Description of the task:
From the entries below, copy each line in which the word "obtain" occurs.

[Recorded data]
┌──

/-- The command of a well-formed instruction decodes to it: the fields its format does not read are zero, so its row
matches, and every operand is read where it was put (R50 to R52). -/
theorem decode_encode {i : Instr} (h : i.WellFormed) : decode (encode i) = .ok i := by
  cases i with
  | crcInit | crcRead => rfl
  | crcUpdate d8 =>
    have hm : packWord 0x2 0 0 0 d8 &&& packWord 0xF 0xF 0xFF 0xFF 0 = packWord 0x2 0 0 0 0 := by
      simp [packWord_and]
    have hd := decode_packWord (o := .crcUpdate) (ops := []) hm nofun rfl
    rwa [Opcode.assemble, dataField_packWord] at hd
  | regRead n ra =>
    have hn : LegalWidth n := of_decide_eq_true h
    have hm : packWord 0x4 (BitVec.ofNat 4 n) ra 0 0 &&& packWord 0xF 0 0 0xFF 0xFF = packWord 0x4 0 0 0 0 := by
      simp [packWord_and]
    have hd := decode_packWord (o := .regRead) (ops := []) hm (fun _ => (width_fits hn).symm ▸ hn) rfl
    rwa [Opcode.assemble, widthField_packWord, width_fits hn, readAddrField_packWord] at hd
  | regWrite n wa data =>
    obtain ⟨hn, hdata⟩ : LegalWidth n ∧ data.length = n := of_decide_eq_true h
    have hm : packWord 0x5 (BitVec.ofNat 4 n) 0 wa 0 &&& packWord 0xF 0 0xFF 0 0xFF = packWord 0x5 0 0 0 0 := by
      simp [packWord_and]
    have hd := decode_packWord (o := .regWrite) (ops := data) hm (fun _ => (width_fits hn).symm ▸ hn)
      (hdata.trans (width_fits hn).symm)
    rwa [Opcode.assemble, widthField_packWord, width_fits hn, writeAddrField_packWord] at hd
  | regRmw n ra wa mask value =>
    obtain ⟨hn, hmask, hvalue⟩ : LegalWidth n ∧ mask.length = n ∧ value.length = n := of_decide_eq_true h
    have hm : packWord 0x6 (BitVec.ofNat 4 n) ra wa 0 &&& packWord 0xF 0 0 0 0xFF = packWord 0x6 0 0 0 0 := by
      simp [packWord_and]
    have hl : (mask ++ value).length = 2 * (BitVec.ofNat 4 n).toNat := by
      rw [width_fits hn, List.length_append, hmask, hvalue, Nat.two_mul]
    have hd := decode_packWord (o := .regRmw) hm (fun _ => (width_fits hn).symm ▸ hn) hl
    rwa [Opcode.assemble_regRmw (by rwa [widthField_packWord]), widthField_packWord, width_fits hn,
      readAddrField_packWord, writeAddrField_packWord, List.take_left' hmask, List.drop_left' hmask] at hd

namespace Machine

/-! ### A register command offered at the port -/

/-- A word of a `REG_*` operation, with its operand bytes, at the port (R59): its row matches the word when `p` holds,
the operand bytes are as many as the word announces when `q` holds, and it then stands for `i`. -/
theorem step_regRow {s : State} {w : CmdWord} {ops : List Byte} {o : Opcode} {p q : Prop} {i : Instr}
    (ht : s.Takes ⟨w, ops⟩) (hop : opField w = o.field) (ho : o.hasWidth = true)
    (hp : w &&& o.mask = o.pattern ↔ p) (hq : ops.length = o.operandLength (widthField w) ↔ q)
    (hi : q → o.assemble ⟨w, ops⟩ = i) :
    (¬ p → step s = .next (s.refused .illegalCommand)) ∧
    (p → ¬ LegalWidth (widthField w) ∨ ¬ q → step s = .next (s.refused .invalidConfiguration)) ∧
    (p → LegalWidth (widthField w) → q → step s = exec i s.taken) := by
  obtain ⟨hfields, hmatch⟩ := decode_checks_row o ⟨w, ops⟩ (congrArg BitVec.toNat hop) fun hl => hi (hq.mp hl)
  refine ⟨fun hn => step_refuses ht (hfields (mt hp.mp hn)), fun h hbad => ?_, fun h hn hl => ?_⟩
  · obtain ⟨hwidth, hlength⟩ := hmatch (hp.mpr h)
    by_cases hn : LegalWidth (widthField w)
    · have hl : ¬ q := hbad.resolve_left (not_not.mpr hn)
      exact step_refuses ht ((hlength fun _ => hn).1 (mt hq.mp hl))
    · exact step_refuses ht (hwidth ho hn)
  · rw [step_takes ht, runCommand_ok (((hmatch (hp.mpr h)).2 fun _ => hn).2 (hq.mpr hl))]

/-! ### The device's answers: a draw touches no other field, and no other update touches the draws -/

@[simp] theorem State.nextAnswer_record (s : State) (e : BusEvent) : (s.record e).nextAnswer = s.nextAnswer := rfl
@[simp] theorem State.nextAnswer_setAcc (s : State) (a : Acc) : (s.setAcc a).nextAnswer = s.nextAnswer := rfl
@[simp] theorem State.nextAnswer_passReset (s : State) : s.passReset.nextAnswer = s.nextAnswer := rfl
@[simp] theorem State.nextAnswer_taken (s : State) : s.taken.nextAnswer = s.nextAnswer := rfl

@[simp] theorem State.dropAnswer_record (s : State) (e : BusEvent) :
    (s.record e).dropAnswer = s.dropAnswer.record e := by
  cases h : s.answers <;> simp [State.dropAnswer, State.record, h]

@[simp] theorem State.dropAnswer_setAcc (s : State) (a : Acc) : (s.setAcc a).dropAnswer = s.dropAnswer.setAcc a := by
  cases h : s.answers <;> simp [State.dropAnswer, State.setAcc, h]

@[simp] theorem State.dropAnswer_passReset (s : State) : s.passReset.dropAnswer = s.dropAnswer.passReset := by
  cases h : s.answers <;> simp [State.dropAnswer, State.passReset, h]

@[simp] theorem State.dropAnswer_taken (s : State) : s.taken.dropAnswer = s.dropAnswer.taken := by
  cases h : s.answers <;> simp [State.dropAnswer, State.taken, h]

/-- The whole state after one answered transaction and the response that ends its command. -/
theorem State.transaction_respond_eq (s : State) (e : BusEvent) (st : Status) (data : List Byte) :
    (s.dropAnswer.record e).respond st data = { s.dropAnswer with
      history := s.history ++ [e], responses := s.responses ++ [⟨st, data⟩] } := by
  rw [State.respond, State.record, s.dropAnswer_history, s.dropAnswer_responses]

/-! ### `REG_READ` and `REG_WRITE` -/

/-- Settles O30: the row of `REG_READ` asks zero of `WA` and `D8` and takes no operand bytes. -/
theorem regReadCommand : Obligations.RegReadCommand := by
  unfold Obligations.RegReadCommand
  refine ⟨fun s n ra hidle hn => ⟨fun b hb => ⟨?_, length_answer_take b hn⟩, fun k hk => ?_⟩,
    fun s w ops ht hop => ?_⟩
  · rw [exec_regRead_ok hidle hn ra hb, State.transaction_respond_eq]
  · rw [exec_regRead_err hidle hn ra hk, State.transaction_respond_eq]
  · have hword : w &&& Opcode.regRead.mask = Opcode.regRead.pattern ↔ w &&& 0x0000FFFF = 0 :=
      Opcode.matches_iff_fields_zero hop
    exact step_regRow (o := .regRead) ht hop rfl hword List.length_eq_zero_iff fun _ => rfl

/-- Settles O31: the row of `REG_WRITE` asks zero of `RA` and `D8`, and its operand bytes are the data. -/
theorem regWriteCommand : Obligations.RegWriteCommand := by
  unfold Obligations.RegWriteCommand
  refine ⟨fun s n wa data hidle hn hl => ⟨fun b hb => ?_, fun k hk => ?_⟩, fun s w ops ht hop => ?_⟩
  · rw [exec_regWrite_ok hidle wa ⟨hn, hl⟩ hb, State.transaction_respond_eq]
  · rw [exec_regWrite_err hidle wa ⟨hn, hl⟩ hk, State.transaction_respond_eq]
  · have hword : w &&& Opcode.regWrite.mask = Opcode.regWrite.pattern ↔ w &&& 0x00FF00FF = 0 :=
      Opcode.matches_iff_fields_zero hop
    exact step_regRow (o := .regWrite) ht hop rfl hword Iff.rfl fun _ => rfl

/-! ### `REG_RMW`: the owed write -/

/-- The status a write's answer gives its command (R84, R87). -/
def WriteAnswer.status : WriteAnswer → Status
  | .ok => .ok
  | .err k => .busError k .write

/-- The owed write, whatever the answer. -/
theorem State.rmwWriteStep_eq (s : State) (wa : Byte) (old new : List Byte) :
    s.rmwWriteStep wa old new =
      ((s.dropAnswer.record (.wr wa new (writeAnswer s.nextAnswer))).setAcc .idle).respond
        (writeAnswer s.nextAnswer).status (old ++ new) := by
  cases ha : s.nextAnswer with
  | ok b => exact rmwWriteStep_ok wa old new ha
  | err k => exact rmwWriteStep_err wa old new ha

/-- The step of a busy unit as the whole next state (R87). -/
theorem step_owedWrite_eq {s : State} {wa : Byte} {n : Nat} {old new : List Byte}
    (h : s.acc = .rmwWrite wa n old new) (hr : s.resetNow = .quiet) :
    step s = .next { s.dropAnswer with
      acc := .idle
      resetLine := s.resetLine.tail
      history := s.history ++ [.wr wa new (writeAnswer s.nextAnswer)]
      responses := s.responses ++ [⟨(writeAnswer s.nextAnswer).status, old ++ new⟩] } := by
  rw [step_owedWrite h hr, State.rmwWriteStep_eq, State.dropAnswer_passReset, State.nextAnswer_passReset]
  simp [State.respond, State.setAcc, State.record, State.passReset]

/-- Settles O33: the one owed write, under each answer. -/
theorem regRmwWriteStep : Obligations.RegRmwWriteStep := by
  unfold Obligations.RegRmwWriteStep
  refine fun s wa n old new hacc hr => ⟨fun b hb => ?_, fun k hk => ?_⟩
  · rw [step_owedWrite_eq hacc hr, hb]
    rfl
  · rw [step_owedWrite_eq hacc hr, hk]
    rfl

/-! ### A well-formed instruction at the port -/

theorem step_encode {s : State} {i : Instr} (hi : i.WellFormed) (ht : s.Takes (encode i)) :
    step s = exec i s.taken := by
  rw [step_takes ht, runCommand_ok (decode_encode hi)]

section Rmw

variable {s : State} {n : Nat} {ra wa : Byte} {mask value : List Byte}
  (hi : (Instr.regRmw n ra wa mask value).WellFormed) (ht : s.Takes (encode (.regRmw n ra wa mask value)))
  (hline : s.resetLine = [])
include hi ht hline

/-- A `REG_RMW` whose read fails ends in that step, without a write (R88). -/
theorem step_regRmw_err {k : BusErrorKind} (hk : s.nextAnswer = .err k) :
    step s = .next { s.dropAnswer with
      port := s.port.tail
      history := s.history ++ [.rd ra n (.err k)]
      responses := s.responses ++ [⟨.busError k .read, []⟩] } := by
  rw [step_encode hi ht, exec_regRmw_err (s := s.taken) ht.1 ra wa (of_decide_eq_true hi) hk,
    State.transaction_respond_eq, State.dropAnswer_taken]
  simp [State.taken, hline]

/-- A `REG_RMW` whose read succeeds writes the merge of the bytes read in a second step, whatever these are and whatever
the write's answer (R85, R90). -/
theorem run_regRmw_ok {b : Vector Byte 5} (hb : s.nextAnswer = .ok b) :
    let old := b.toList.take n
    let new := merge old mask value
    let answer := writeAnswer s.dropAnswer.nextAnswer
    Sys2Proof.core.run 2 s = .next { s.dropAnswer.dropAnswer with
      port := s.port.tail
      history := s.history ++ [.rd ra n (.ok old), .wr wa new answer]
      responses := s.responses ++ [⟨answer.status, old ++ new⟩] } := by
  intro old new answer
  have hread : Sys2Proof.core.step s =
      .next ((s.taken.dropAnswer.record (.rd ra n (.ok old))).setAcc (.rmwWrite wa n old new)) :=
    (step_encode hi ht).trans (exec_regRmw_ok (s := s.taken) ht.1 ra wa (of_decide_eq_true hi) hb)
  have hquiet : ((s.taken.dropAnswer.record (.rd ra n (.ok old))).setAcc (.rmwWrite wa n old new)).resetNow = .quiet :=
    State.resetNow_of_nil (by simp [hline])
  have hidle : s.acc = .idle := ht.1
  refine (run_succ hread 1).trans ((run_succ (step_owedWrite_eq rfl hquiet) 0).trans ?_)
  simp [Host.Core.run, hline, hidle, answer]

end Rmw

/-- Settles O34: the two ways a `REG_RMW` can go, and the row of `REG_RMW`, which asks zero of `D8` and takes the mask
and the value. -/
theorem regRmwCommand : Obligations.RegRmwCommand := by
  unfold Obligations.RegRmwCommand
  refine ⟨fun s n ra wa mask value hi ht hline => ⟨fun k hk => step_regRmw_err hi ht hline hk, fun b hb => ?_⟩,
    fun s w ops ht hop => ?_⟩
  · refine ⟨fun b' hb' => ?_, fun k hk => ?_⟩
    · rw [run_regRmw_ok hi ht hline hb, hb']
      rfl
    · rw [run_regRmw_ok hi ht hline hb, hk]
      rfl
  · have hword : w &&& Opcode.regRmw.mask = Opcode.regRmw.pattern ↔ w &&& 0x000000FF = 0 :=
      Opcode.matches_iff_fields_zero hop
    exact step_regRow (o := .regRmw) ht hop rfl hword Iff.rfl (Opcode.assemble_regRmw (c := ⟨w, ops⟩))

/-- A well-formed `REG_WRITE` at the port issues its write, whatever the answer (R84). -/
theorem step_regWrite_history {s : State} {n : Nat} {wa : Byte} {data : List Byte}
    (hi : (Instr.regWrite n wa data).WellFormed) (ht : s.Takes (encode (.regWrite n wa data))) :
    ∃ t, step s = .next t ∧ t.history = s.history ++ [.wr wa data (writeAnswer s.nextAnswer)] := by
  have hf : LegalWidth n ∧ data.length = n := of_decide_eq_true hi
  rw [step_encode hi ht]
  cases ha : s.nextAnswer with
  | ok b => exact ⟨_, exec_regWrite_ok (s := s.taken) ht.1 wa hf ha, by simp⟩
  | err k => exact ⟨_, exec_regWrite_err (s := s.taken) ht.1 wa hf ha, by simp⟩

/-- Settles O35: the write is there under every answer, with no condition on the merge or the data. -/
theorem writesAreNeverElided : Obligations.WritesAreNeverElided := by
  unfold Obligations.WritesAreNeverElided
  refine ⟨fun s n ra wa mask value b hi ht hline hb => ⟨_, _, run_regRmw_ok hi ht hline hb, rfl⟩,
    fun s n wa data hi ht => ?_⟩
  obtain ⟨t, hstep, hhistory⟩ := step_regWrite_history hi ht
  exact ⟨t, _, hstep, hhistory⟩

end Machine

end Sys2Proof

/-! ## Obligation 42: what each command leaves and issues, for each outcome (60_exceptions.md R99) -/

namespace Sys2Proof

open Machine

/-- What decoding answers is well formed: the checks of R59 leave a legal width and operand bytes of its length. -/
theorem wellFormed_of_decode {c : Command} {i : Instr} (h : decode c = .ok i) : i.WellFormed := by
  obtain ⟨o, -, -, hwidth, hlength, rfl⟩ := decode_eq_ok.mp h
  cases o with
  | crcInit | crcUpdate | crcRead => rfl
  | regRead => exact decide_eq_true (hwidth rfl)
  | regWrite => exact decide_eq_true ⟨hwidth rfl, hlength⟩
  | regRmw =>
    have hl : c.ops.length = 2 * widthField c.word := hlength
    rw [Opcode.assemble_regRmw hl]
    refine decide_eq_true ⟨hwidth rfl, ?_, ?_⟩
    · rw [List.length_take]
      omega
    · rw [List.length_drop]
      omega

namespace Machine

/-- A failed check is reported by one of two statuses (R96). -/
theorem errorStatus_cases (e : DecodeError) :
    errorStatus e = .illegalCommand ∨ errorStatus e = .invalidConfiguration := by
  cases e with
  | reservedOp | nonzeroField => exact .inl rfl
  | badWidth | badOperandLength => exact .inr rfl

└──

Answer below:
    obtain ⟨hn, hdata⟩ : LegalWidth n ∧ data.length = n := of_decide_eq_true h
    obtain ⟨hn, hmask, hvalue⟩ : LegalWidth n ∧ mask.length = n ∧ value.length = n := of_decide_eq_true h
  obtain ⟨hfields, hmatch⟩ := decode_checks_row o ⟨w, ops⟩ (congrArg BitVec.toNat hop) fun hl => hi (hq.mp hl)
  · obtain ⟨hwidth, hlength⟩ := hmatch (hp.mpr h)
  obtain ⟨t, hstep, hhistory⟩ := step_regWrite_history hi ht
  obtain ⟨o, -, -, hwidth, hlength, rfl⟩ := decode_eq_ok.mp h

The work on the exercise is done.